The result? A mess? Confusion? Chaos? Pure genius?

Well, the answer is all of the above and much more. May I introduce No More Heroes 2: Desperate Struggle. Its tagline could easily be “The hardest game in the world to review”. It took about 14 hours to play through the game, and after finishing it I sat there for about five minutes and found myself thinking “What the hell just happened”.

If I had to break it down, then I would say think Killer 7 meets Afro Samurai meets GTA meets softcore hentai meets SNES meets 8bit arcade meets… aah it’s hopeless, there’s just no way to accurately pigeon-hole No More Heroes 2 without doing every other game in that genre an injustice.

It’s hard to say whether the game is an ode to all things video game or a piss-take. Either way, it’s easy to see that the developers had an absolute ball making it shows through in the fact that despite several flaws that would prove fatal for many other games, No More Heroes 2: Desperate Struggle is virtually impossible to put down from start to finish.

Grasshopper Manufacture have produced an ambitious sequel that could so easily have turned to custard but instead strangely gels into a game that is so varied in style that you just can’t wait to see what will happen next.

Our protagonist from the first game, Travis Touchdown is back in the sequel as is the city setting of Santa Destroy (the names clearly go along with the whole bizarre feel of the game). Travis returns to find himself at the bottom of the UAA (United Assassins Association) rankings and must wage war to become the No. 1 assassin once again. There are also a couple of sections where you play as either Shinobu and Henry, who have differing skill-sets. But in general, gameplay follows much along the lines of the original No More Heroes and involves a mixture of hand-to-hand combat, wrestling moves (including the return of ‘deathblows’) and hack-n-slash swordplay by dual-wielding any of the four beam katanas at your disposal.

Despite being ranked at number 51 in the rankings, you do rise up the ladder surprisingly quickly. There are only 15 boss battles and with each one you wipe out several assassins at a time which propels you up the rankings. Some of the stages do drag on a bit too long though and there were times when I would have liked to have encountered the boss a couple of rooms full of enemies earlier.

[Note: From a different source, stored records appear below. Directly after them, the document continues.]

/-- No fill enters the Corridor that has failed. -/
theorem writeSlot (h : Severed N s) (t : Tile) (d : BitVec 1024) (k : HeldSlot) (bytes : List (Nat × Byte)) :
    Severed N (s.writeSlot t d k bytes) := by
  unfold State.writeSlot
  generalize hp : (if tdAccum d then (s, if s.ringClient k.ring then bytes else s.hallSums k (tdDtype d) bytes)
    else s.resolve bytes) = p
  have hres : Severed N p.1 := by
    rw [← hp]
    split
    · exact h
    · exact h.resolve _
  have hc := hres.count (unitLane t.lane) 0x0E t.q p.2.length
  refine ite (hc.foldl (fun a r ha => ite ha (ite (ha.updCport _ _) ?_)) _) ?_
  · rw [if_pos ha.failed]
    exact ha.abort _ _
  · exact ((hc.count _ _ _ _).hallStored _).same rfl rfl rfl rfl

theorem writeTile (h : Severed N s) (t : Tile) (bytes : List (Nat × Byte)) : Severed N (s.writeTile t bytes) := by
  unfold State.writeTile
  split
  · exact h
  · split
    · exact h.writeSlot _ _ _ _
    · exact h
    · exact h.writeMem _ _ _

-- The tiles.

theorem dropTile (h : Severed N s) (id : Nat) : Severed N { s with tiles := s.tiles.filter (fun u => u.id != id) } :=
  h.same rfl rfl rfl rfl

theorem runTile (h : Severed N s) (t : Tile) : Severed N (s.runTile t) := by
  have hw := h.updTile t.id (fun t => { t with written := true })
  unfold State.runTile
  generalize s.updTile t.id (fun t => { t with written := true }) = u at hw
  dsimp only
  split
  case h_1 | h_2 => exact (hw.moveBytes _).writeTile _ _
  case h_3 =>
    refine writeTile (ite (snapDone ?_ _ _ _ _) ?_) _ _ <;>
    · split
      · split
        · exact hw.accumBytes _ _ _ _
        · exact hw.plainBytes _ _ _ _
      · exact hw
  case h_4 | h_5 => exact (hw.poolAddends _).updItin _ _
  case h_6 =>
    split
    · exact hw
    · exact (((foldlFst (p := (u, [])) hw (fun _ _ ha => ha.sumAny _) _).updItin _ _).wordBytes _ _).writeTile _ _
  case h_7 =>
    refine dropTile (ite hw ?_) _
    exact hw.updItin _ _
  case h_8 => exact hw.runRows _
  case h_9 => exact hw.runBags _
  case h_10 => exact hw.runUpdateRows _

theorem finishTiles (h : Severed N s) : Severed N s.finishTiles := by
  refine h.foldl (fun a id ha => ?_) _
  split
  · exact ha
  · exact ite (ha.runTile _) ha

theorem retireTiles (h : Severed N s) : Severed N s.retireTiles := by
  have htiles : Severed N ((s.tiles.filter (fun t => t.written && !s.inFlight t.id)).foldl (fun a t =>
      let a := if t.kind == .bagGroup then a else (a.progress t.q).snapDone t.q t.stream (if t.kind.ordered then 1 else 3) 1
      { a with tiles := a.tiles.filter (fun u => u.id != t.id) }) s) := by
    refine h.foldl (fun a t ha => ?_) _
    exact (ite ha ((ha.progress t.q).snapDone _ _ _ _)).dropTile _
  exact htiles.same rfl rfl rfl rfl

theorem pushTile (h : Severed N s) (lane : Nat) (t : Tile) : Severed N (s.pushTile lane t) := h.same rfl rfl rfl rfl

theorem feedUpdate (h : Severed N s) (b : Batch) (w : SubWin) (lane : Nat) : Severed N (s.feedUpdate b w lane) :=
  ite h (((h.updSub _ _).pushTile _ _).snapIssued _ _ _ _)

theorem feedOne (h : Severed N s) (w : SubWin) : Severed N (s.feedOne w) := by
  unfold State.feedOne
  split
  · exact h
  · split
    · exact h
    · exact ite h (ite (ite (h.feedUpdate _ _ _) h) (ite ((h.pushTile _ _).snapIssued _ _ _ _)
        (ite ((h.updSub _ _).pushTile _ _) h)))

theorem feed (h : Severed N s) : Severed N s.feed := by
  refine h.foldl (fun a _ ha => ha.foldl (fun b w hb => ?_) _) _
  split
  · exact hb.feedOne _
  · exact hb

theorem sweep (h : Severed N s) : Severed N s.sweep := h.freeBlocks.finishTiles.retireTiles.feed.serveAll

end Severed

end

end Sys2Proof.Machine
end

section
/-!
PROOFS. The Corridor's failure (R20, R403): it is noted, nothing crosses any more, no East miss is open, and the queue whose item was
crossing stops.
-/

namespace Sys2Proof.Machine

section
variable {N : Nat → Prop} {s : State}

namespace Severed

-- What the failure does after it is noted.

theorem answerDriven (h : Severed N s) (r : Option (BitVec 2 × Word)) : Severed N (s.answerDriven r) := by
  cases r with
  | none => exact h
  | some e => exact h.drive _

theorem accessAnswered (h : Severed N s) (tap : Bool) (err : BitVec 2) (v : Word) : Severed N (s.accessAnswered tap err v) := by
  refine ite (h.same rfl rfl rfl rfl) ?_
  rw [cpFlush_eq]
  refine foldl ?_ (fun _ x ha => ha.answerDriven x) _
  exact h.same rfl rfl rfl rfl

theorem itemFails (h : Severed N s) (i : CorItem) : Severed N (s.itemFails i) := by
  unfold State.itemFails
  split
  · exact h.failCmd _ _ _
  · exact h.parcelFails _ _
  · split
    · exact h.outFails _ _
    · exact h.abort _ _
  · exact h.accessAnswered _ _ _
  · exact h.accessAnswered _ _ _
  · split
    · exact h.abort _ _
    · exact h

theorem itemsFail (h : Severed N s) (failed : List Nat) (items : List CorItem) : Severed N (s.itemsFail failed items) := by
  refine foldlFst (p := (s, failed)) h (fun a i ha => ?_) _
  split
  · split
    · exact ha
    · exact ha.itemFails i
  · exact ha.itemFails i

theorem countersLost (h : Severed N s) : Severed N s.countersLost := by
  unfold State.countersLost
  split
  · split
    · exact h.failCmd _ _ _
    · exact h.setRecord _
  · exact h

/-- One more queue stops. -/
theorem add (h : Severed N s) {q : Nat} (hq : s.stopsWith q stInternal) : Severed (fun k => N k ∨ k = q) s :=
  { h with stopped := fun _ hk => hk.elim (h.stopped _) (fun he => he ▸ hq) }

end Severed

end

-- The steps of the failure.

/-- The Corridor is dead and the failure noted; no East miss is open. -/
def State.corridorLost (s : State) : State :=
  ({ s with
    corridor := { s.corridor with failed := true, toEast := .empty, toWest := .empty, got := .empty, replays := .empty }
    misses := s.misses.filter (fun m => !m.east) } : State).raiseEvent offRelEvents 11

/-- The work of items that were crossing fails: that of the requests, rows and acknowledgements first. -/
def State.itemsLost (s : State) (items : List CorItem) : State :=
  (s.requestsFault (items.flatMap s.itemReqs) (fun a => a.corridorFault)).itemsFail
    (firsts ((items.flatMap s.itemReqs).filterMap (fun r => if r.record.isSome then none else r.q))) items

theorem corridorLost_severed (s : State) : Severed (fun _ => False) s.corridorLost where
  dead := ⟨rfl, rfl, rfl⟩
  west m hm := by simpa using (List.mem_filter.1 hm).2
  noted := State.raiseEvent_flag_same _ _ _ (by decide)
  stopped _ h := h.elim

/-- After the items' work has failed, the rest of the failure keeps what stops. -/
theorem failCorridor_severed {N : Nat → Prop} {s : State} (h : Severed N (s.corridorLost.itemsLost s.corItems)) :
    Severed N s.failCorridor := by
  unfold State.failCorridor
  refine .sweep (.countersLost (.foldl (.loseWrites ?_ _) (fun a w ha => .ite ha ?_) _))
  · exact h.same rfl rfl rfl rfl
  · split
    · exact ha.failCmd _ _ _
    · exact ha.waiterFails _ _

theorem itemsLost_severed {N : Nat → Prop} {s : State} (h : Severed N s) (items : List CorItem) : Severed N (s.itemsLost items) :=
  (h.requestsFault _ _).itemsFail _ _

-- The queue whose item was crossing.

theorem snapDetail_mayFail {s : State} {p : Nat} (q stream u : Nat) (d : Word) (h : s.mayFail p) :
    (s.snapDetail q stream u d).mayFail p := by
  unfold State.snapDetail State.streamSnap
  split
  · exact updSnap_mayFail _ _ _ h
  · exact h

theorem porterSnap_mayFail {s : State} {q : Nat} (t : Tile) (h : s.mayFail q) : (s.porterSnap t).mayFail q := by
  unfold State.porterSnap
  split
  · exact h
  · exact snapDetail_mayFail _ _ _ _ h

theorem reqSnap_mayFail {s : State} {q : Nat} (r : Req) (h : s.mayFail q) : (s.reqSnap r).mayFail q := by
  unfold State.reqSnap
  split
  · exact porterSnap_mayFail _ h
  · exact h

theorem outSnap_mayFail {s : State} {q : Nat} (o : OutParcel) (h : s.mayFail q) : (s.outSnap o).mayFail q := by
  unfold State.outSnap
  split
  · exact h
  · split
    · exact snapDetail_mayFail _ _ _ _ h
    · exact porterSnap_mayFail _ h
    · exact h

theorem portFault_status (b : Batch) (f : FaultInfo) : (b.portFault f).status = f.status := by
  unfold Batch.portFault
  split <;> rfl

/-- A stream's fault stops its queue with the fault's status. -/
theorem streamFault_stopsWith {s : State} {q : Nat} (h : s.mayFail q) (stream : Nat) (f : FaultInfo) :
    (s.streamFault q stream f).stopsWith q f.status := by
  unfold State.streamFault
  split
  next _ b hb =>
    rw [← portFault_status b f]
    exact failCmd_stopsWith _ _ h
  next t _ _ =>
    have hstop := abort_stopsWith
      (if stream == feStream q && f.status != stInternal then { f with unit := 0x0#8, va := t.snapVa } else f) h
    have hst : (if stream == feStream q && f.status != stInternal then { f with unit := 0x0#8, va := t.snapVa } else f).status =
        f.status := by split <;> rfl
    rwa [hst] at hstop
  · exact abort_stopsWith f h

theorem outFails_stopsWith {s : State} {o : OutParcel} (h : s.mayFail o.q) (f : FaultInfo) :
    (s.outFails o f).stopsWith o.q f.status := streamFault_stopsWith (outSnap_mayFail o h) _ f

theorem owner_of_queue {i : CorItem} {q : Nat} (h : i.queue = some q) : i.owner = some q := by
  cases i with
  | request | quarter | landed | rejected => exact (Option.ite_none_left_eq_some.1 h).2
  | _ => exact h

/-- The parcel that an item sends or answers is one of the queue's. -/
def State.parcelsOf (s : State) (i : CorItem) (q : Nat) : Prop :=
  (∀ x o, i = .parcel x → s.outOf x = some o → o.q = q) ∧ (∀ x k p o, i = .inbound x k p → s.outFor p = some o → o.q = q)

/-- A queue's item that was crossing faults the queue. -/
theorem itemFails_stopsWith {s : State} {i : CorItem} {q : Nat} (h : s.mayFail q) (hq : i.queue = some q)
    (hparcel : s.parcelsOf i q) : (s.itemFails i).stopsWith q stInternal := by
  obtain ⟨hout, hin⟩ := hparcel
  unfold State.itemFails
  split
  next k idx =>
    obtain rfl : k = q := Option.some.inj hq
    exact failCmd_stopsWith _ _ h
  next x =>
    have hx : x.q = some q := hq
    cases ho : s.outOf x with
    | none =>
      simp only [State.parcelFails, hx, ho]
      exact streamFault_stopsWith h _ _
    | some o =>
      obtain rfl := hout x o rfl ho
      simp only [State.parcelFails, hx, ho]
      exact stopsWith_of_queues rfl (outFails_stopsWith h s.corridorFault)
  next x k p =>
    obtain rfl : k = q := Option.some.inj hq
    split
    next o ho =>
      obtain rfl := hin x _ p o rfl ho
      exact outFails_stopsWith h s.corridorFault
    · exact abort_stopsWith _ h
  · cases hq
  · cases hq
  · rw [owner_of_queue hq]
    exact abort_stopsWith _ h

/-- A request of a queue's work that was crossing faults the queue. -/
theorem requestFault_stopsWith {s : State} {r : Req} {q : Nat} (h : s.mayFail q) (hrec : r.record = none)
    (hserv : r.service = none) (hfetch : r.fetches = false) (hq : r.q = some q) (f : FaultInfo) :
    (s.requestFault r f).stopsWith q f.status := by
  simp only [State.requestFault, hrec, hserv, hfetch, hq, Bool.false_eq_true, if_false]
  exact streamFault_stopsWith (reqSnap_mayFail r h) _ f

theorem requestsFault_one (s : State) (r : Req) (f : State → FaultInfo) : s.requestsFault [r] f = s.requestFault r (f s) := by
  simp [State.requestsFault, firsts]

/-- No item's work fails twice. -/
theorem itemsFail_known {s : State} {i : CorItem} {q : Nat} (h : i.owner = some q) : s.itemsFail [q] [i] = s := by
  simp [State.itemsFail, h]

theorem itemsFail_one {s : State} {i : CorItem} {q : Nat} (h : i.owner = some q) : s.itemsFail [] [i] = s.itemFails i := by
  simp [State.itemsFail, h]

theorem itemReqs_request (s : State) {i : CorItem} {r : Req} (h : i.req? = some r) : s.itemReqs i = [r] := by
  unfold State.itemReqs
  split
  · cases h
  · simp [h]

theorem itemReqs_other (s : State) {i : CorItem} (h : i.req? = none) (hask : ∀ q ps, i ≠ .larderAsk q ps) : s.itemReqs i = [] := by
  unfold State.itemReqs
  split
  next q ps => exact absurd rfl (hask q ps)
  · simp [h]

theorem queue_request {i : CorItem} {r : Req} {q : Nat} (h : i.req? = some r) (hq : i.queue = some q) : r.q = some q := by
  cases i with
  | request | quarter | landed | rejected =>
    obtain rfl := Option.some.inj h
    exact (Option.ite_none_left_eq_some.1 hq).2
  | _ => cases h

/-- The items that carry a request. -/
theorem req_kinds {i : CorItem} {r : Req} (h : i.req? = some r) :
    i = .request r ∨ i = .landed r ∨ (∃ b d w, i = .quarter r b d w) ∨ ∃ st pa, i = .rejected r st pa := by
  cases i with
  | request | quarter | landed | rejected =>
    obtain rfl := Option.some.inj h
    simp
  | _ => cases h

For a game rated M15+, I was astounded to find extreme violence and language and a generous helping of sexual innuendo. Don’t get me wrong, I’m no prude, but I’ve seen much less from some R18 games before. Maybe the cell-shaded comic styling makes it all less “real”.

It’s no secret that Travis’s katanas symbolise his sexuality and genitalia. As the beam blades get weak you even need to move the Wii remote in a masturbatory fashion to charge them up. On top of that, you now have an arousal meter that is charged by dishing out the carnage without taking too many hits. It can also be charged by picking up an erotic magazine. Once full, you can activate “Darkside Mode” which sees Travis transform into a tiger and continue to pay out on his enemies.

I told you this game was weird, didn’t I?

The only way to rise up through the rankings is to slaughter adversaries, but there are a number of mini-games in which you can earn money or improve your stats and ultimately make the main mission easier. These take the form of classic 8-bit arcade games, none of them licensed, but most will remind you of some game from your childhood (providing your old enough). The mini-games are an absolute pleasure to play and well worth playing through story-mode a second time purely to spend some time on.

After each boss battle it is wise to have Travis do some exercise back at his apartment. There are eight levels of strength and stamina exercises, although the eighth level is virtually impossible to complete. Some of the exercises involve lifting your morbidly obese cat named Jeane.

Speaking of Jeane the fat cat, you can also train and exercise her so that she loses weight. Dragging a fishing lure across the ground for a cat to pounce on doesn’t exactly sound like a classic videogaming moment, but when there’s cheesy kung-fu sound effects thrown in whenever Jeane swipes at the lure, all of a sudden it becomes more than just a chore.

My biggest gripe is with the complete lack of camera control during combat. You can crudely centre the camera behind Travis but it doesn’t always work. There are times when you can go for more that 30 seconds without actually seeing the enemy you're fighting at close quarters. Any other game and this would be the killing blow, but in the great scheme of things here, it somehow seems forgiveable – and I never thought I’d hear myself say that – but then again I never thought I’d play a game like No More Heroes 2.

No More Heroes 2 is single player only and can be played with the Wiimote and nunchuk or, my personal preference, the classic controller. In the course of any 15 minute time-frame it can have you button mashing on the edge of your seat, chilling out playing old-school arcade games, watching borderline soft-porn anime on Travis’s TV, laughing out loud with Bruce Campbellesque one liners, but always scratching your head trying to figure the game out.

It contains healthy doses of pop culture references, current-gen gaming tributes in the form of anything from level design to character likenesses. It can be a game in itself trying to pick out all the nods and hat-tips to various titles and genres.

No More Heroes 2: Desperate Struggle is a game you’re going to either love or loathe. If the original tweaked your interest then this is a must-buy. But if reading this review has left your head spinning as much as it did for me in writing it then I’d highly recommend a two or three day hire first.